Segment Start: RECORDS FOR PROCESSING

/-- The start and end times of a colophon: zero for a bad launch record (R81); a unit that never issued its entry step has no start time, and
a free value stands for it (log 65). -/
def State.times (s : State) (l : Launch) : BitVec 64 × BitVec 64 × State :=
  match l.start with
  | some t => (t, s.timeNs, s)
  | none => if l.cause = 0x6A then (0, 0, s) else let v := s.fresh; (v.1, s.timeNs, v.2)

/-- What writing the colophon comes to. -/
inductive ColRes where
  | done (s : State)
  | sent (s : State)
  | wait (s : State)

/-- A fault met while a launch's last words are written: the Vault alone records it. -/
def State.lateFault (s : State) (l : Launch) (cause va : Nat) : State :=
  let t := l.region.headD (l.die * 100)
  s.vault (tileDie t) ⟨0x03, cause, 0, placeTile t, l.id.toNat, l.vmid.toNat, va⟩

/-- The cause for which an engine's access fails. -/
def State.engineCause (s : State) (die : Nat) (vmid : BitVec 16) (va : Nat) (need : Need) : Except Nat Target := s.areaPage die vmid va need

/-- The WHW of a launch's lead sequencer covers the colophon's timestamp, which its completion signal carries (R67, R357). -/
def State.leadWhw (s : State) (u lead : Nat) (ts : BitVec 32) : State :=
  if s.owner? lead = some u then (s.raiseHi (seqAgent lead) ts).setWhw (seqAgent lead) else s

/-- Writes the colophon: as a store at a type-0 home, at once in local memory or registers, as a packet through a port (log 65). -/
def State.writeColophon (s : State) (u : Nat) (l : Launch) : ColRes :=
  let lead := l.region.headD (l.die * 100)
  let late (c : Nat) : ColRes := .done (s.lateFault l c l.colophon)
  match s.engineCause l.die l.vmid l.colophon .w with
  | .error c => late c
  | .ok t =>
    if t.ty = 6 then late 0x23
    else match s.boundFault t 64 true with
    | some c => late c
    | none =>
      let v := s.times l
      let d := l.colophonBytes v.1 v.2.1
      if t.ty = 0 then
        if !s.homeOpen t.flat then .wait s
        else
          let s := v.2.2.fillLine t.flat
          let ts := s.writeTs t.flat (s.lclk lead).toNat
          if ts ≥ 2 ^ 32 then .wait (s.askRebase t.home) else .done ((s.homeWrite t.flat 64 d.toNat (BitVec.ofNat 32 ts)).leadWhw u lead (BitVec.ofNat 32 ts))
      else if t.ty = 1 || t.ty = 2 then
        .sent (v.2.2.request (seqAgent lead) u (tileDie lead) (.access t.ty t.home t.flat 64 true d))
      else .done (v.2.2.targetWrite (seqAgent lead) t.ty t.flat 64 d.toNat)

/-! The completion signal (R67, R249) -/

/-- The agents of a launch: its lead sequencer and the T-cells of its region, on the tiles that it holds (R226, R325). -/
def State.agentsOf (s : State) (u : Nat) (l : Launch) : List Nat :=
  match l.region with
  | [] => []
  | t :: _ => (if s.owner? t = some u then [seqAgent t] else []) ++
      (l.cells.filter fun c => isTCell c && (smFind s.cells c).isSome && s.owner? (cellTile c) == some u).map cellAgent

/-- Every agent of a launch releases at its scope. -/
def State.releaseAll (s : State) (u : Nat) (l : Launch) : Bool × State :=
  (s.agentsOf u l).foldl (fun r a => if r.1 then r.2.release a u l.scope else r) (true, s)

/-- An agent's WHW. -/
def State.whwOf (s : State) (a : Nat) : BitVec 32 := if agentIsSeq a then (s.getTile (agentTile a)).spr.whw else (s.getCell (agentCell a)).whw

/-- The largest WHW of a launch's agents. -/
def State.launchWhw (s : State) (u : Nat) (l : Launch) : BitVec 32 := (s.agentsOf u l).foldl (fun x a => tsMax x (s.whwOf a)) 0

/-- A signal of an agent at a phaser, or the cause for which it is refused (R245, R247). -/
def State.signalAt (s : State) (flat agent : Nat) (whw : BitVec 32) : Except Nat State :=
  let pl := syncPlace flat
  match smFind (s.getDie pl.1).phasers pl.2 with
  | none => .error 0x89
  | some p =>
    match p.bind agent true false with
    | none => .error 0x86
    | some p => match p.member agent with
      | none => .error 0x86
      | some m => match p.signal m whw with
        | .counted p => .ok (s.putPhaser pl.1 pl.2 p)
        | .overrun => .error 0x87

/-- A phaser's address, as an engine of a die reaches it. -/
def State.phaserAt (s : State) (die : Nat) (vmid : BitVec 16) (va : Nat) : Except Nat Nat :=
  match s.areaPage die vmid va .w with
  | .error c => .error c
  | .ok t => if t.ty = 6 then .ok t.flat else .error 0x21

/-- The completion phaser is signalled by the lead sequencer (R244), or completes its phase in error with the launch's cause. -/
def State.signalLaunch (s : State) (l : Launch) (whw : BitVec 32) : State :=
  match s.phaserAt l.die l.vmid l.phaser with
  | .error c => s.lateFault l c l.phaser
  | .ok flat =>
    if l.ending = .ok then
      match s.signalAt flat (seqAgent (l.region.headD (l.die * 100))) whw with
      | .ok s => s
      | .error c => s.lateFault l c l.phaser
    else s.phaserError (syncPlace flat).1 (syncPlace flat).2 l.cause

/-- The completion signal of a launch waits until the lead sequencer's earlier ones have counted: a sequencer's signal meets no 0x87 (R247). -/
def State.signalWaits (s : State) (l : Launch) : Bool :=
  l.ending == .ok && match s.phaserAt l.die l.vmid l.phaser with
    | .ok flat => (match s.signalAt flat (seqAgent (l.region.headD (l.die * 100))) 0 with | .error c => c == 0x87 | .ok _ => false)
    | .error _ => false

/-- The graph of a launch counts one launch less, and keeps the largest WHW (R321, R323). -/
def State.graphDone (s : State) (l : Launch) (whw : BitVec 32) : State :=
  if l.graph = 0 then s
  else match s.workIdx l.vmid 1 l.graph with
  | some i => s.modWork i fun w => { w with count := w.count - 1, whw := tsMax w.whw whw }
  | none => s

/-- A launch is over: its phaser, its graph, its snapshot window, its tiles and its Vault event. -/
def State.closeLaunch (s : State) (u : Nat) (l : Launch) : State :=
  let whw := s.launchWhw u l
  let s := (s.signalLaunch l whw).graphDone l whw
  let s := match l.window with | some (d, w) => s.unhold d w u | none => s
  let s := (s.vaultUnit u 0x02 0 0).freeTiles u l
  s.setLaunch u { l with st := .done, writing := false, signalPending := false, actor := none, levels := [], planes := [], stack := [], held := false, window := none }

/-- The colophon is written: the launch is over, or its completion signal waits. -/
def State.completeLaunch (s : State) (u : Nat) (l : Launch) : State :=
  if s.signalWaits l then s.modLaunch u fun l => { l with writing := false, signalPending := true } else s.closeLaunch u l

/-- The unit of a launch has nothing left to do: its region is drained, no block commits, and its commands are over. -/
def State.unitOver (s : State) (u : Nat) (l : Launch) : Bool :=
  l.st == .ending && l.drain.isNone && !l.frozen && !s.committingIn l && (s.cmdsOf u).all (·.suspended)

/-- LAUNCH_COMPLETE (R67, R82, R325): the launch's writes have completed at its release scope, then the colophon is written, then the phaser is
signalled. A service unit ends as R336 gives. -/
def execLaunchComplete (u : Nat) (s : State) : Out :=
  match s.launch? u with
  | none => s.stutter
  | some l =>
    if !s.unitOver u l then s.stutter
    else if l.service then .next ((s.dropLevels u).endService u l)
    else if l.writing then (if s.accessOut (seqAgent (l.region.headD 0)) then s.stutter else .next (s.completeLaunch u l))
    else if l.signalPending then (if s.signalWaits l then s.stutter else .next (s.closeLaunch u l))
    else
      let r := (s.dropLevels u).releaseAll u l
      if !r.1 then .next r.2
      else
        let l := { l with levels := [] }
        match r.2.writeColophon u l with
        | .done s => .next (s.completeLaunch u l)
        | .sent s => .next (s.modLaunch u fun l => { l with writing := true })
        | .wait s => .next s

/-! Energy (R326) -/

/-- ENERGY_CLASS_DROP (R326): the charge has reached the budget, so the class number rises and the budget starts again from the refill. -/
def execEnergyClassDrop (u : Nat) (s : State) : Out :=
  match s.launch? u with
  | none => s.stutter
  | some l =>
    if l.service || l.st == .done || l.charge < l.budget then s.stutter
    else
      let l' := { l with charge := l.charge - l.budget, budget := l.refill, cls := if l.cls = 7 then 7 else l.cls + 1 }
      .next ((s.vaultUnit u 0x10 0xE2 0).setLaunch u l')

/-! The work table (R322, R323) -/

/-- Ends a WORK_CTL operation with a status. -/
def State.workEnd (s : State) (die status : Nat) : State := s.setReg die 0x718 (setBits (setBits (s.reg die 0x718) 63 63 0) 60 58 status)

/-- A WORK_CTL operation is asked for. -/
def State.workAsked (s : State) (die op : Nat) : Bool :=
  decide (die < 16) && bitOf (s.reg die 0x718).toNat 63 && bitsOf (s.reg die 0x718).toNat 62 61 == op

/-- What WORK_ID names: job, kind and id. -/
def State.workName (s : State) (die : Nat) : BitVec 16 × BitVec 2 × BitVec 32 :=
  let v := (s.reg die 0x700).toNat
  (BitVec.ofNat 16 (bitsOf v 63 48), BitVec.ofNat 2 (bitsOf v 33 32), BitVec.ofNat 32 v)

/-- A reserved value: kind 0, a graph's id of 0, a job's id or a parent that must be zero, or a reserved bit of WORK_CTL. -/
def State.workReserved (s : State) (die : Nat) : Bool :=
  let n := s.workName die
  let parent := (s.reg die 0x708).toNat
  bitsOf (s.reg die 0x718).toNat 57 0 != 0 || n.2.1 == 0 || (n.2.1 == 1 && n.2.2 == 0) || (n.2.1 == 3 && n.2.2 != 0) || (n.2.1 != 1 && parent != 0)

/-- The place of an entry's parent: a graph's phase, a phase's job. -/
def State.parentIdx (s : State) (vmid : BitVec 16) (kind : BitVec 2) (parent : BitVec 32) : Option Nat :=
  if kind = 1 then s.workIdx vmid 2 parent else if kind = 2 then s.workIdx vmid 3 0 else none

/-- The state of the entry at a place. -/
def State.workState (s : State) (i : Option Nat) : BitVec 3 := match i.bind fun i => s.work[i]? with | some w => w.state | none => 0

/-- WORK_CREATE (R322). An op of 3 is refused as a reserved value by whichever of the three events reads it. -/
def execWorkCreate (die : Nat) (s : State) : Out :=
  if s.workAsked die 3 then .next (s.workEnd die 5)
  else if !s.workAsked die 0 then s.stutter
  else
    let n := s.workName die
    let parent := BitVec.ofNat 32 (s.reg die 0x708).toNat
    let up := s.parentIdx n.1 n.2.1 parent
    if s.workReserved die then .next (s.workEnd die 5)
    else if (s.workIdx n.1 n.2.1 n.2.2).isSome then .next (s.workEnd die 2)
    else if n.2.1 ≠ 3 && up.isNone then .next (s.workEnd die 5)
    else if n.2.1 ≠ 3 && s.workState up != 1 then .next (s.workEnd die 3)
    else if s.work.length ≥ 8192 then .next (s.workEnd die 4)
    else
      let s := match up with | some i => s.modWork i fun w => { w with count := w.count + 1 } | none => s
      let w : WorkEnt := ⟨n.1, n.2.1, n.2.2, parent, (s.reg die 0x710).toNat, 1, 0, 0, 0, 0, 0, false⟩
      .next (State.workEnd { s with work := s.work ++ [w] } die 1)

/-- WORK_SEAL (R322). -/
def execWorkSeal (die : Nat) (s : State) : Out :=
  if !s.workAsked die 1 then s.stutter
  else
    let n := s.workName die
    match s.workReserved die, s.workIdx n.1 n.2.1 n.2.2 with
    | true, _ => .next (s.workEnd die 5)
    | false, none => .next (s.workEnd die 2)
    | false, some i => if s.workState (some i) = 1 then .next ((s.modWork i fun w => { w with state := 2 }).workEnd die 1) else .next (s.workEnd die 3)

/-- An entry is a child of another. -/
def WorkEnt.childOf (w p : WorkEnt) : Bool :=
  w.vmid == p.vmid && ((w.kind == 1 && p.kind == 2 && w.parent == p.id) || (w.kind == 2 && p.kind == 3))

/-- WORK_FREE (R322): an entry that is over, all of whose children are free. -/
def execWorkFree (die : Nat) (s : State) : Out :=
  if !s.workAsked die 2 then s.stutter
  else
    let n := s.workName die
    match s.workReserved die, s.workIdx n.1 n.2.1 n.2.2 with
    | true, _ => .next (s.workEnd die 5)
    | false, none => .next (s.workEnd die 2)
    | false, some i =>
      match s.work[i]? with
      | some w =>
        if w.state.toNat ≥ 3 && !s.work.any (·.childOf w) then .next (State.workEnd { s with work := removeAt s.work i } die 1)
        else .next (s.workEnd die 3)
      | none => s.stutter

/-- The member of a work table entry's signal: no agent of the fabric (R323). -/
def WorkEnt.signaller (w : WorkEnt) : Nat := 2 ^ 34 + ((w.vmid.toNat * 4 + w.kind.toNat) * 2 ^ 32 + w.id.toNat)

/-- An entry's completion phaser is signalled, or completes in error with a cause; its address is walked from die 0's JOBDIR (log 66). -/
def State.signalWork (s : State) (w : WorkEnt) : State :=
  if w.ph = 0 then s
  else
    let late (c : Nat) : State := s.vault 0 ⟨0x03, c, 0, placeTile 0, 0, w.vmid.toNat, w.ph⟩
    match s.phaserAt 0 w.vmid w.ph with
    | .error c => late c
    | .ok flat =>
      if w.cause ≠ 0 then s.phaserError (syncPlace flat).1 (syncPlace flat).2 w.cause
      else match s.signalAt flat w.signaller w.whw with
        | .ok s => s
        | .error c => late c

Segment End: RECORDS FOR PROCESSING

In the records above, how many lines contain the word "headD"? State only the number.

* **TASK RESULT**
5